'''

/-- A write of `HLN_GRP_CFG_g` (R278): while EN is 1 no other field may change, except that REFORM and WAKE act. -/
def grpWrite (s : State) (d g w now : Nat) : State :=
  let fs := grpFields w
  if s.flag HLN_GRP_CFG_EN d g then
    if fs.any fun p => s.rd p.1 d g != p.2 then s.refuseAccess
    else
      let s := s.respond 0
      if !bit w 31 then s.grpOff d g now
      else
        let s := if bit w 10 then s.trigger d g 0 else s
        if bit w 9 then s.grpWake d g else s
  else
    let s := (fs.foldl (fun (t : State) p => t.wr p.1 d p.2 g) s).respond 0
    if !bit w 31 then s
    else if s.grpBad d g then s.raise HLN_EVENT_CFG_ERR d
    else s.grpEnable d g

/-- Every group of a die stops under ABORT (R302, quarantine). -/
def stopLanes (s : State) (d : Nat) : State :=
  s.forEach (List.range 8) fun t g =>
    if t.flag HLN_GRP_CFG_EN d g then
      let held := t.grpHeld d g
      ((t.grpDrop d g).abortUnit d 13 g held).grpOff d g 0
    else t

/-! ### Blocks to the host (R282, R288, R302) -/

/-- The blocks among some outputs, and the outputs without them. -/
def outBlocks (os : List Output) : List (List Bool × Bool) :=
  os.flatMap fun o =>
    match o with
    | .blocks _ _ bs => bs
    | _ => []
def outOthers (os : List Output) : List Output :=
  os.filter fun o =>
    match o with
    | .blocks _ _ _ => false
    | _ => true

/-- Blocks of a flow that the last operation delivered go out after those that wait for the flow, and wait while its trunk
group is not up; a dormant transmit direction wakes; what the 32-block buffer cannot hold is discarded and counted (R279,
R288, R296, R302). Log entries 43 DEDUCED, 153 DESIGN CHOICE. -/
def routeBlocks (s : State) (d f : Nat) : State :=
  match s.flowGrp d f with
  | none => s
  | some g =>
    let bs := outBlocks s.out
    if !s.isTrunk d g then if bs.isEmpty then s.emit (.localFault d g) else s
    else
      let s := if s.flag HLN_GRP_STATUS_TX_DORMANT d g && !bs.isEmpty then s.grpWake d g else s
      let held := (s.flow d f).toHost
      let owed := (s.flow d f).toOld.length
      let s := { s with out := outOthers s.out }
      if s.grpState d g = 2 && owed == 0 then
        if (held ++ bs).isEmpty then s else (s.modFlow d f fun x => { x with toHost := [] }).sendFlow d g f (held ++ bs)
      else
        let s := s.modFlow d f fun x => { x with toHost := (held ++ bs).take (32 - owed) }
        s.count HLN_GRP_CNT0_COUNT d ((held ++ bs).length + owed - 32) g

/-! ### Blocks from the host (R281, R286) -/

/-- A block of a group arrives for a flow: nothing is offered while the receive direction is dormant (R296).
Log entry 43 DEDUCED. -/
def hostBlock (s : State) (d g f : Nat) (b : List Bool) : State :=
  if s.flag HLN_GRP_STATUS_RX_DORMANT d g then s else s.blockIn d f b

'''

■ Problem statement: Could you copy out every line in the material above that contains the string "some"?

■ Solution to the problem:
/-- The blocks among some outputs, and the outputs without them. -/
  | some g =>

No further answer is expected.